Response 10: BMI measurement has been removed from the study, as it was not significant in the study, and not a reliable nutritional status tool during pregnancy.

Point 11: May not be necessary to include all proportions; only those associations that are significant may be highlighted in the results. Avoid repetition of the results both in word and tables.

Response 11: The description of the results for the tables have been revised to report relevant and significant findings. Please see lines 288-352.

Point 12: Table 4 may be retained over the others. There are too many tables, the rest of the tables (1,2,3) may be combined to include only relevant findings.

Response 12: Tables 1,2,3 have been combined and revised to include only relevant findings. Please see new Tables 1-3.

Point 13: Although the discussion is well written, it is too lengthy as many theoretical explanations are given. Make the discussion crisper and concise.

Response 13: The discussion has been revised to make it concise. Please see lines 436-525.

Point 14: You can include the reasons as to what might explain the similarities and differences between the current study and the other studies used to compare the findings.

Response 14: The discussion on sociodemographics has been removed, because it does contribute much significant in the study. We also wanted to reduce the length of the discussion.

Point 15: Add a note on the limitations of the study, potential sources of bias, and the effort made, if any to address these biases.

Response 15: The limitations of the study have been included in the discussion. The study has limitations. The use of 24 h dietary recalls may lead to over-or under-estimations [Arsenault et al., 2020]. In the present study, we used a 3-day repeated recall to cover up for this. Also, a couple of food items consumed were not among the listed foods in the nutrient analysis template used to estimate nutrient levels. Instead, the template had similar foods that were used. This could have affected the estimated nutrient levels. Interpretation of the findings may not be generalized to the rest of Ghana, but probably indicate a similar situation of adolescents in other Regions of Ghana. We are aware of some bias in using a first come first served procedure in sampling. However, we employed convenience sampling by using a first come first served basis due to the low turnout of the pregnant teenagers at the clinics. As such, this sampling method was, therefore, appropriate to help obtain the study sample size and a representative population. Except for participants who were ineligible for this study, all participants who came and were eligible were recruited. Thus, there is less likely to have a probability bias risk involved in the sampling process. Please see lines 527-538.

Response to Reviewer Three Comments

Point 1: Describe the formula used to estimate the sample size of 420.
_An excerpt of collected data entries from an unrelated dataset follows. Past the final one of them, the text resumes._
/-- A staged state whose instant has come is applied (R150); its DIGITAL_WRITE completes with the transition. -/
def applyStaged (g : Nat) (s : State) : State :=
  match (s.pin g).staged with
  | none => s
  | some (v, t, id) =>
    if s.now < t || !s.dislReached (pinIsl g) then s
    else
      let s := applyState g v s
      match id with
      | none => s
      | some k => if (s.pin g).moveAt.isSome then s.setPin g { s.pin g with moveCmd := some k } else settleWrite k s

/-! ### Diagnostics -/

/-- A detection sets the pin's bit in DCH_ISL_FAULT (R152). -/
def setFault (g : Nat) (s : State) : State :=
  let d := pinIsl g
  s.setDisl d { s.disl d with fault := (s.disl d).fault ||| BitVec.ofNat 16 (2 ^ pinNo g) }

def State.lplusLoss (s : State) (g : Nat) : Bool := (s.disl (pinIsl g)).lplus = some 2

/-- Record 0x0321 (R602). -/
def shortRecord (g event retries ma : Nat) (s : State) : State :=
  note 0x0321 g (le 1 event ++ zeros 0 ++ le 1 retries ++ le 2 ma) s

/-- Diagnostics of an output run (R139, R141, R152): the island has power and L+ is there. -/
def State.diagnoses (s : State) (g : Nat) : Bool := (s.disl (pinIsl g)).powered && !s.lplusLoss g

/-- RETRY is set for the pin: by its group's lowest pin (R151, R154). -/
def State.retries (s : State) (g : Nat) : Bool := (s.pin (s.groupBase g)).cfg.retry

/-- A pin latches off after its last failed retry (R151). -/
def latchPin (g ma : Nat) (s : State) : State :=
  let x := s.pin g
  shortRecord g 3 x.retries ma (guardOff g (s.setPin g { x with latched := true, retryAt := none, limitSince := none }))

/-- DRIVER_CURRENT_LIMIT (R151): t0. -/
def execDriverCurrentLimit (dt : Nat) (pin : Fin 96) (ma : Nat) (s : State) : Host.Outcome State Fault Refusal :=
  let s := s.advance dt
  let g := 64 + pin.val
  let x := s.pin g
  if x.cfg.mode ≠ 5 || !x.driven || !s.diagnoses g then .next s
  else .next (s.setPin g { x with curr := ma, limitSince := some (x.limitSince.getD s.now)
                                  shortAt := if x.short then x.shortAt else s.now })

/-- SHORT_LIMIT_TIMEOUT (R151): 2 ms after the limit began; `still` tells whether the pin is in limit. Every turn-off in limit writes
record 0x0321, a failed retry's too. -/
def execShortLimitTimeout (dt : Nat) (pin : Fin 96) (still : Bool) (ma : Nat) (s : State) :
    Host.Outcome State Fault Refusal :=
  let s := s.advance dt
  let g := 64 + pin.val
  let x := s.pin g
  match x.limitSince with
  | none => .next s
  | some t =>
    if s.now < t + 2000000 || x.cfg.mode ≠ 5 || !s.diagnoses g then .next s
    else if !still then
      let s := s.setPin g { x with limitSince := none, short := false, retries := if x.short then 0 else x.retries, curr := ma }
      .next (if x.short then shortRecord g 0 x.retries ma s else s)
    else
      let n := x.retries
      let again := s.retries g && decide (n < 3)
      let s := s.setPin g { x with short := true, limitSince := none, curr := ma
                                   retryAt := if again then some (x.shortAt + 1000000000 * (n + 1)) else none }
      let s := shortRecord g 1 n ma (setFault g (guardOff g s))
      .next (if again then s else latchPin g ma s)

/-- SHORT_RETRY (R151): the driver is switched on again, each retry as from t0. -/
def execShortRetry (dt : Nat) (pin : Fin 96) (s : State) : Host.Outcome State Fault Refusal :=
  let s := s.advance dt
  let g := 64 + pin.val
  let x := s.pin g
  match x.retryAt with
  | none => .next s
  | some t =>
    if s.now < t || x.latched || x.cfg.mode ≠ 5 || !s.diagnoses g then .next s
    else
      let s := s.setPin g { x with retries := x.retries + 1, retryAt := none, limitSince := some (s.now + s.preOf (pinIsl g)) }
      .next (repin g (shortRecord g 2 (x.retries + 1) x.curr s))

/-- THERMAL_SHUTDOWN (R152). -/
def execThermalShutdown (dt : Nat) (pin : Fin 96) (s : State) : Host.Outcome State Fault Refusal :=
  let s := s.advance dt
  let g := 64 + pin.val
  let x := s.pin g
  if x.cfg.mode ≠ 5 || x.thermal || !s.diagnoses g then .next s
  else .next (note 0x0323 g (le 1 1) (setFault g (guardOff g (s.setPin g { x with thermal := true, hot := true }))))

/-- THERMAL_REENABLE (R152): counts as a failed retry; the third one, or one without RETRY, latches the pin. -/
def execThermalReenable (dt : Nat) (pin : Fin 96) (s : State) : Host.Outcome State Fault Refusal :=
  let s := s.advance dt
  let g := 64 + pin.val
  let x := s.pin g
  if !x.hot || !s.diagnoses g then .next s
  else
    let n := min 3 (x.retries + 1)
    let s := s.setPin g { x with thermal := false, hot := false, retries := n }
    let s := if x.thermal then note 0x0323 g (le 1 0) s else s
    .next (if x.latched then repin g s else if !s.retries g || 3 ≤ n then latchPin g x.curr s else repin g s)

/-- Record 0x0322 (R602). -/
def openRecord (g diag event v : Nat) (s : State) : State :=
  note 0x0322 g (le 1 diag ++ le 1 event ++ le 2 (min v 65535)) s

/-- OPEN_ON_DETECT (R152): the pin current has stood at `ma` for 50 ms. Thresholds scale with the members (R154). -/
def execOpenOnDetect (dt : Nat) (pin : Fin 96) (ma : Nat) (s : State) : Host.Outcome State Fault Refusal :=
  let s := s.advance dt
  let g := 64 + pin.val
  let x := s.pin g
  let n := (s.groupOf g).length
  if x.cfg.mode ≠ 5 || !s.diagnoses g then .next s
  else
    let s := s.setPin g { x with curr := ma }
    if !x.openOn && x.driven && ma < 5 * n then
      .next (openRecord g 0 1 ma (setFault g (s.setPin g { s.pin g with openOn := true })))
    else if x.openOn && 10 * n ≤ ma then .next (openRecord g 0 0 ma (s.setPin g { s.pin g with openOn := false }))
    else .next s

/-- WIRE_BREAK_DETECT (R147, R152): input current in µA. -/
def execWireBreakDetect (dt : Nat) (pin : Fin 96) (ua : Nat) (s : State) : Host.Outcome State Fault Refusal :=
  let s := s.advance dt
  let g := 64 + pin.val
  let x := s.pin g
  if !x.cfg.wbEn || !(x.cfg.mode = 1 || x.cfg.mode = 2) || !(s.disl (pinIsl g)).powered then .next s
  else if !x.wireBreak && ua < 150 then
    .next (note 0x0320 g (le 1 1 ++ zeros 1 ++ le 2 ua) (setFault g (s.setPin g { x with wireBreak := true })))
  else if x.wireBreak && 250 ≤ ua then
    .next (note 0x0320 g (le 1 0 ++ zeros 1 ++ le 2 (min ua 65535)) (s.setPin g { x with wireBreak := false }))
  else .next s
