-- ==== Sys2Proof/Machine/ProgLoad.lean ====
section
/-! DEFINITION. The compiled image: its layout (R305 to R308, R313) and the checks of the loader (R309 to R321, R349). -/

namespace Sys2Proof.Machine

/-- A refusal of an image: reason, item index, operand position (R349). -/
abbrev Bad := Nat × Nat × Nat

/-- The first failure of a list of checks. -/
def firstBad : List (Option Bad) → Option Bad
  | [] => none
  | some b :: _ => some b
  | none :: r => firstBad r

def badIf (c : Bool) (reason item pos : Nat) : Option Bad := if c then some (reason, item, pos) else none

/-! ### Layout -/

def hdr (l : List Byte) (i n : Nat) : Nat := leAt l i n

/-- Sections as (offset, length) (R305). -/
def sections (l : List Byte) : List (Nat × Nat) :=
  [(hdr l 32 4, 4 * hdr l 12 4), (hdr l 36 4, 8 * hdr l 16 4), (hdr l 40 4, 16 * hdr l 20 4), (hdr l 44 4, 32 * hdr l 8 4)]

/-- Two sections do not overlap. -/
def apart (a b : Nat × Nat) : Bool := a.2 = 0 || b.2 = 0 || decide (a.1 + a.2 ≤ b.1) || decide (b.1 + b.2 ≤ a.1)

/-- Header checks (R305): reasons 0x0001 and 0x0002. -/
def headerBad (l : List Byte) : Option Bad :=
  let secs := sections l
  firstBad [
    badIf (decide (l.length < 64 ∨ 1048576 < l.length) || hdr l 0 4 ≠ 0x31504744 || hdr l 4 2 ≠ 1 || hdr l 6 2 ≠ 0 ||
      hdr l 30 2 ≠ 0 || hdr l 60 4 ≠ 0) 1 0 0,
    badIf (decide (hdr l 8 4 < 1 ∨ 8192 < hdr l 8 4) || decide (hdr l 12 4 < 64 ∨ 16384 < hdr l 12 4) ||
      decide (16384 < hdr l 16 4 ∨ 4096 < hdr l 20 4) || decide (1024 < hdr l 24 2 ∨ 512 < hdr l 26 2 ∨ 4096 < hdr l 28 2)) 2 0 0,
    badIf (secs.any (fun e => e.1 % 8 ≠ 0 || decide (e.1 < 64 ∨ l.length < e.1 + e.2)) ||
      !decide (secs.Pairwise fun a b => apart a b = true)) 1 0 0,
    badIf (decide (crc32c (l.drop 64) ≠ hdr l 56 4)) 1 0 0]

/-- `n` entries of `k` bytes from byte `ofs`. -/
def entries (l : List Byte) (ofs k : Nat) (n : Nat) : List (List Byte) :=
  (List.range n).map fun j => (l.drop (ofs + k * j)).take k

/-- A variable table entry (R306). -/
def varOf (e : List Byte) : VarDef :=
  let v := leAt e 0 4
  { typ := v % 4, retain := v.testBit 2, forceable := v.testBit 3, init := v / 65536 }

def bindOf (e : List Byte) : Bind :=
  { kind := byteAt e 0, set := byteAt e 1, node := byteAt e 2, fallback := byteAt e 3, var := leAt e 4 2, index := leAt e 6 2 }

def blkOf (e : List Byte) : Blk :=
  { typ := leAt e 0 2, init := (byteAt e 2).testBit 0, res := leAt e 4 2, en := leAt e 6 2
    ins := (List.range 7).map fun k => leAt e (8 + 2 * k) 2
    outs := (List.range 3).map fun k => leAt e (22 + 2 * k) 2
    param := leAt e 28 4 }

/-- The image a byte string spells (R305). -/
def imageOf (l : List Byte) : Image :=
  { progId := leAt l 48 8, crc := leAt l 56 4
    vars := (entries l (hdr l 32 4) 4 (hdr l 12 4)).map varOf
    consts := (entries l (hdr l 36 4) 8 (hdr l 16 4)).map fun e => BitVec.ofNat 64 (leAt e 0 8)
    binds := (entries l (hdr l 40 4) 16 (hdr l 20 4)).map bindOf
    blocks := (entries l (hdr l 44 4) 32 (hdr l 8 4)).map blkOf
    ntimer := hdr l 24 2, ncount := hdr l 26 2, nedge := hdr l 28 2 }

/-! ### The catalogue (R316) -/

/-- Operand types: BOOL, INT32, REAL32, TIME, the block's own type, any. -/
inductive OpTy where
  | bool | int | real | time | own | any
  deriving DecidableEq, Repr

/-- Inputs, outputs and resource (0 none, 1 timer, 2 counter, 3 edge) of a block type (R316). -/
structure Sig where
  ins : List OpTy
  outs : List OpTy
  res : Nat := 0
  /-- R315: types the block's own type may be -/
  own : List Nat := []
  deriving DecidableEq, Repr

open OpTy in
/-- Signatures of the block types; none for an unknown TYPE (R315, R316). -/
def sigOf : Nat → Option Sig
  | 0x0101 | 0x0102 | 0x0103 => some { ins := [bool, bool, bool, bool, bool, bool, bool], outs := [bool] }
  | 0x0104 => some { ins := [bool], outs := [bool] }
  | 0x0105 => some { ins := [own], outs := [own], own := [0, 1, 2] }
  | 0x0106 => some { ins := [bool, own, own], outs := [own], own := [0, 1, 2] }
  | 0x0107 => some { ins := [int, own, own, own, own, own, own], outs := [own], own := [0, 1, 2] }
  | 0x0201 | 0x0202 => some { ins := [bool, bool], outs := [bool] }
  | 0x0301 | 0x0302 => some { ins := [bool], outs := [bool], res := 3 }
  | 0x0303 => some { ins := [any], outs := [bool], res := 3 }
  | 0x0401 | 0x0402 | 0x0403 => some { ins := [bool, time], outs := [bool, time], res := 1 }
  | 0x0404 => some { ins := [bool, time, bool], outs := [bool, time], res := 1 }
  | 0x0405 => some { ins := [bool, time, time], outs := [bool], res := 1 }
  | 0x0501 | 0x0502 => some { ins := [bool, bool, int], outs := [bool, int], res := 2 }
  | 0x0503 => some { ins := [bool, bool, bool, bool, int], outs := [bool, bool, int], res := 2 }
  | 0x0601 | 0x0602 | 0x0605 | 0x0606 => some { ins := [own, own], outs := [bool], own := [1, 2, 3] }
  | 0x0603 | 0x0604 => some { ins := [own, own], outs := [bool], own := [0, 1, 2, 3] }
  | 0x0607 => some { ins := [real, real, real], outs := [bool] }
  | 0x0701 => some { ins := [own, own, own, own, own, own, own], outs := [own], own := [1, 2, 3] }
  | 0x0702 => some { ins := [own, own], outs := [own], own := [1, 2, 3] }
  | 0x0703 => some { ins := [own, own, own, own, own, own, own], outs := [own], own := [1, 2] }
  | 0x0704 => some { ins := [own, own], outs := [own], own := [1, 2] }
  | 0x0705 => some { ins := [own], outs := [own], own := [1, 2, 3] }
  | 0x0706 | 0x0707 => some { ins := [own, own, own, own, own, own, own], outs := [own], own := [1, 2, 3] }
  | 0x0708 => some { ins := [int], outs := [real] }
  | 0x0709 => some { ins := [real], outs := [int] }
  | 0x0801 => some { ins := [own, own, own], outs := [own], own := [1, 2, 3] }
  | 0x0802 => some { ins := [real, real, real, real, real], outs := [real] }
  | 0x0803 => some { ins := [real, real], outs := [real] }
  | 0x0804 => some { ins := [real, real, real], outs := [real] }
  | 0x0805 => some { ins := [any], outs := [bool] }
  | 0x0806 => some { ins := [own, own], outs := [own], own := [0, 1, 2] }
  | 0x0901 => some { ins := [real, real, bool, real, real, real, real], outs := [real, real, real] }
  | 0x0A01 => some { ins := [bool, bool, bool, bool, bool, bool, bool], outs := [bool, bool, int], res := 1 }
  | 0x0A02 => some { ins := [bool, bool, bool, bool, bool, bool, bool], outs := [bool, int] }
  | 0x0A03 => some { ins := [bool, bool, bool, bool, time], outs := [int, time, bool], res := 2 }
  | 0x0A04 => some { ins := [bool, bool, bool, bool], outs := [bool, bool, int], res := 3 }
  | _ => none

/-- Comparisons take their type from their inputs (R315). -/
def isCompare (t : Nat) : Bool := decide (0x0601 ≤ t ∧ t ≤ 0x0606)

/-- The type number an operand position requires; none for any. -/
def OpTy.num (own : Nat) : OpTy → Option Nat
  | .bool => some 0 | .int => some 1 | .real => some 2 | .time => some 3 | .own => some own | .any => none

/-- One input operand (R310): reasons 0x0004, 0x0005 and 0x000B. -/
def operandBad (img : Image) (ty : Option Nat) (o item pos : Nat) : Option Bad :=
  if o = 0xFFFF then none
  else match o / 16384 with
  | 0 =>
    if img.vars.length ≤ opVar o then some (5, item, pos)
    else badIf (match ty with | some t => img.typ (opVar o) ≠ t | none => false) 4 item pos
  | 1 =>
    if img.consts.length ≤ opVar o then some (5, item, pos)
    else badIf (ty == some 2 && !f32Finite (constAs 2 (img.consts.getD (opVar o) 0)).real) 0x0B item pos
  | 2 =>
    if img.vars.length ≤ opVar o then some (5, item, pos)
    else badIf (img.typ (opVar o) ≠ 0 || (match ty with | some t => t ≠ 0 | none => false)) 4 item pos
  | _ => some (5, item, pos)

/-- PARAM of a block (R316, R319 to R321). -/
def paramBad (img : Image) (b : Blk) (item : Nat) : Option Bad :=
  let p := b.param
  let bad := some (5, item, 10)
  match b.typ with
  | 0x0401 | 0x0402 | 0x0403 | 0x0404 => if b.ins.getD 1 0xFFFF = 0xFFFF || p = 0 then none else bad
  | 0x0501 | 0x0502 => if b.ins.getD 2 0xFFFF = 0xFFFF || p = 0 then none else bad
  | 0x0503 => if b.ins.getD 4 0xFFFF = 0xFFFF || p = 0 then none else bad
  | 0x0901 =>
    let lo := p % 65536
    let hi := p / 65536
    if img.consts.length ≤ lo ∨ img.consts.length ≤ hi then bad
    else
      let a := (constAs 2 (img.consts.getD lo 0)).real
      let z := (constAs 2 (img.consts.getD hi 0)).real
      if !f32Finite a || !f32Finite z then some (0x0B, item, 10) else if f32Lt z a then bad else none
  | 0x0A01 => if p % 65536 = 0 ∨ 2 ^ 18 ≤ p then bad else none
  | 0x0A03 => if p % 256 = 0 ∨ 2 ^ 30 ≤ p then bad else none
  | _ => if p = 0 then none else bad

/-- Resources a block uses: kind (1 timer, 2 counter, 3 edge) and index. -/
def Blk.resources (b : Blk) : List (Nat × Nat) :=
  match sigOf b.typ with
  | none => []
  | some g => (if g.res = 0 then [] else [(g.res, b.res)]) ++
      (if b.typ = 0x0A03 then [(1, b.param / 256 % 1024), (3, b.param / 262144 % 4096)] else [])

def Image.resOk (img : Image) (r : Nat × Nat) : Bool :=
  decide (r.2 < (if r.1 = 1 then img.ntimer else if r.1 = 2 then img.ncount else img.nedge))

/-- Variables bound by an input binding. -/
def Image.inputBound (img : Image) (v : Nat) : Bool := img.binds.any fun b => decide (b.kind ≤ 3) && b.var == v

/-- One block (R313 to R316). -/
def blockBad (img : Image) (b : Blk) (item : Nat) : Option Bad :=
  match sigOf b.typ with
  | none => some (3, item, 0)
  | some g =>
    let own := if isCompare b.typ then cmpType img b else img.typ (b.outs.getD 0 0)
    let isEdge := g.res = 3 || b.typ = 0x0A03
    firstBad ([
      badIf (b.init && !isEdge) 5 item 0,
      operandBad img (some 0) b.en item 0] ++
      (b.ins.zipIdx.map fun (o, k) => match g.ins[k]? with
        | some t => operandBad img (t.num own) o item (k + 1)
        | none => badIf (o ≠ 0xFFFF) 5 item (k + 1)) ++
      (b.outs.zipIdx.map fun (o, k) => match g.outs[k]? with
        | none => badIf (o ≠ 0xFFFF) 5 item (k + 8)
        | some t =>
          if o = 0xFFFF then badIf (t = .own || (b.typ = 0x0901 && decide (1 ≤ k))) 5 item (k + 8)
          else if img.vars.length ≤ o then some (5, item, k + 8)
          else if some (img.typ o) ≠ t.num own then some (4, item, k + 8)
          else badIf (decide (o < 64) || img.inputBound o) 7 item (k + 8)) ++
      [ badIf (!g.own.isEmpty && !g.own.contains own) 4 item 8,
        paramBad img b item,
        badIf (g.res = 0 && b.res ≠ 0xFFFF) 8 item 0,
        badIf (!b.resources.all img.resOk) 8 item 0 ])

/-- No value stands twice in a list. -/
def distinct [DecidableEq α] (l : List α) : Bool := decide l.Nodup

/-- Variables that blocks and input bindings write (R349). -/
def Image.writers (img : Image) : List Nat :=
  (img.blocks.flatMap fun b => b.outs.filter (· ≠ 0xFFFF)) ++ ((img.binds.filter fun b => b.kind ≤ 3).map (·.var))

/-- Type required of system variable `v` (R312). -/
def sysType (v : Nat) : Nat :=
  if v = 0 ∨ v = 4 ∨ v = 6 ∨ v = 7 then 0
  else if v = 2 ∨ v = 3 then 3
  else if v < 16 then 1
  else if v < 48 then 0 else 1

/-- Output channel or DO pin a program may own (R125, R158, R159). -/
def outputOk (g : Nat) (s : State) : Bool :=
  if g < 64 then (s.chan g).cfg.kind = 8
  else decide (g < 160) && (s.pin g).cfg.mode = 5 && s.groupBase g = g && (s.pin g).owner ≠ 3

/-- Type of a pin's value as an input (R308). -/
def pinType (g : Nat) (s : State) : Option Nat :=
  match (s.pin g).cfg.mode with
  | 1 | 2 | 5 => some 0
  | 3 => some 1
  | 4 => some 2
  | _ => none

/-- One binding against the node's configuration (R308, R349 reason 0x0009). -/
def bindOk (img : Image) (b : Bind) (s : State) : Bool :=
  let typ := img.typ b.var
  let isLocal := b.node = 0
  let peer := decide (1 ≤ b.node ∧ b.node ≤ 32)
  let var := decide (b.var < img.vars.length)
  (decide (b.set ≤ 15) || b.set = 255) && decide (b.fallback ≤ 1) &&
  (b.fallback = 0 || b.kind = 4 || b.kind = 5 || b.kind = 7) &&
  match b.kind with
  | 0 => isLocal && var && typ = 2 && decide (b.index < 64) && decide (64 ≤ b.var) && (s.chan b.index).cfg.kind ≠ 0
  | 1 => isLocal && var && decide (64 ≤ b.index ∧ b.index < 160) && pinType b.index s = some typ && decide (64 ≤ b.var)
  | 2 => isLocal && var && typ = 1 && decide (b.index < 4096) && decide (64 ≤ b.var)
  | 3 => peer && var && typ ≠ 3 && decide (b.index ≤ 251) && decide (64 ≤ b.var)
  | 4 => isLocal && var && typ = 2 && decide (b.index < 64) && outputOk b.index s
  | 5 => isLocal && var && typ = 0 && decide (64 ≤ b.index) && outputOk b.index s
  | 6 => peer && var && ((decide (b.index < 64) && typ = 2) || (decide (64 ≤ b.index ∧ b.index < 160) && typ = 0))
  | 7 => peer && b.var = 0xFFFF && outputOk b.index s
  | 8 => isLocal && var && img.inputBound b.var && decide (b.index ≤ 251)
  | 9 => isLocal && var && typ ≠ 3 && decide (b.index ≤ 251)
  | _ => false

/-- Bindings of an image that do not match the node's configuration now. -/
def bindsBad (img : Image) (s : State) : Option Bad :=
  firstBad (img.binds.zipIdx.map fun (b, k) => badIf (!bindOk img b s) 9 k 0)

/-- Reserved bytes of the tables: variable bits [15:4], binding bytes 8 to 15, block flags and byte 3. -/
def reservedBad (l : List Byte) : Option Bad :=
  firstBad (
    ((entries l (hdr l 32 4) 4 (hdr l 12 4)).zipIdx.map fun (e, k) => badIf (leAt e 0 2 / 16 ≠ 0) 5 k 0) ++
    ((entries l (hdr l 40 4) 16 (hdr l 20 4)).zipIdx.map fun (e, k) => badIf ((e.drop 8).any (· ≠ 0)) 9 k 0) ++
    ((entries l (hdr l 44 4) 32 (hdr l 8 4)).zipIdx.map fun (e, k) => badIf (decide (1 < byteAt e 2) || byteAt e 3 ≠ 0) 5 k 0))

/-- The checks of R349 on the image of a byte string. -/
def imageBad (l : List Byte) (s : State) : Option Bad :=
  match headerBad l with
  | some b => some b
  | none =>
    let img := imageOf l
    firstBad ([reservedBad l] ++
      (img.vars.zipIdx.map fun (v, k) => firstBad [
        badIf (decide (k < 64) && v.typ ≠ sysType k) 0x0A k 0,
        badIf (v.init ≠ 0xFFFF && decide (img.consts.length ≤ v.init)) 5 k 0,
        badIf (v.typ = 2 && v.init ≠ 0xFFFF && !f32Finite (constAs 2 (img.consts.getD v.init 0)).real) 0x0B k 0]) ++
      [badIf (decide (1024 < (img.vars.filter (·.retain)).length)) 0x0C 0 0] ++
      (img.blocks.zipIdx.map fun (b, k) => blockBad img b k) ++
      [badIf (!distinct img.writers) 6 0 0,
       badIf (!distinct (img.blocks.flatMap Blk.resources)) 8 0 0,
       bindsBad img s])

/-- The initial value of a variable (R306). -/
def Image.initVar (img : Image) (v : VarDef) : Var :=
  { val := if v.init = 0xFFFF then 0 else constAs v.typ (img.consts.getD v.init 0) }

/-- The counter of a block whose CV output names a RETAIN variable goes on from it (R318). -/
def retainCount (img : Image) (vars : List Var) (counts : List CountRes) (b : Blk) : List CountRes :=
  let o := b.outs.getD (if b.typ = 0x0503 then 2 else 1) 0xFFFF
  if decide (0x0501 ≤ b.typ ∧ b.typ ≤ 0x0503) && o ≠ 0xFFFF && (img.vars.getD o {}).retain then
    counts.set b.res { cv := (vars.getD o {}).val.int }
  else counts

/-- Variables and resources at the start of a run (R323, R343): RETAIN variables of equal index and type carried from an
earlier run. -/
def freshWork (img : Image) (old : Option (Image × Work)) : Work :=
  let vars := img.vars.zipIdx.map fun (v, k) =>
    match old with
    | some (o, w) =>
      if v.retain && (o.vars.getD k {}).retain && decide (k < o.vars.length) && (o.vars.getD k {}).typ == v.typ then
        w.vars.getD k {} else img.initVar v
    | none => img.initVar v
  { vars := vars, timers := List.replicate img.ntimer {}
    counts := img.blocks.foldl (retainCount img vars) (List.replicate img.ncount {})
    edges := List.replicate img.nedge 0, seen := List.replicate img.blocks.length false }

/-- How many variables a switchover carries (R346). -/
def carried (img o : Image) : Nat :=
  (img.vars.zipIdx.filter fun (v, k) => v.retain && (o.vars.getD k {}).retain && decide (k < o.vars.length) &&
    (o.vars.getD k {}).typ == v.typ).length

end Sys2Proof.Machine
end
Response 1: The sample size was calculated using the formula from Charan and Biswas study [37]:

n= 2(Z α/2 + Z β )2 p(1-p)/(P1-P2)^2.

Where, n=sample size, Z α/2 =1.96 at type 1 error of 5%, Z β = 0.84 at 80% power, P1=LBW in pregnant adolescents with adequate nutritional status (11.6%), P2 = LBW in pregnant adolescents with poor nutritional status (23.3%), p1-p2= difference in prevalence of low birth weight between pregnant adolescents with adequate nutritional status at birth and those with inadequate nutritional status, and p= pooled prevalence= (p1 +p2)/2. A pilot study among pregnant adolescents in the area reported LBW prevalence of 23.3% [38]. Hence, we proposed that LBW in pregnant adolescents with adequate nutritional status would be 11.4%, while those with poor nutritional status would remain 23.3%, a reduction of just above half (51.1%). Hence, p1=11.4%, p2=23.3%, their proportions being p1=0.114 and p2=0.233, and p=(0.114 +0.233)/2= 0.1735.

Using the above descriptives, the sample size n= 2(1.96+0.84) 2 x 0.1735(1-0.233)/(0.114-0.233) 2, n=2.09/0.01, equal 209 was calculated, which implied we needed to recruit 209 participants in each arm of the study (half in the poorly nourished group and a half in the well-nourished group) making 418 participants showing a significant association between poor nutrition and LBW. However, we added 10% attrition to give 460 participants who were needed. However, the study had 416 participants. Please see lines 121-137.

Point 2. If Non-Parametric test has been used (Mann Whitney U test), then continuous variables may be expressed as Median and Interquartile range.

Response 2: The continuous variables expressed as means have been revised to the median and interquartile range. Please see Tables 1, 2, and 3.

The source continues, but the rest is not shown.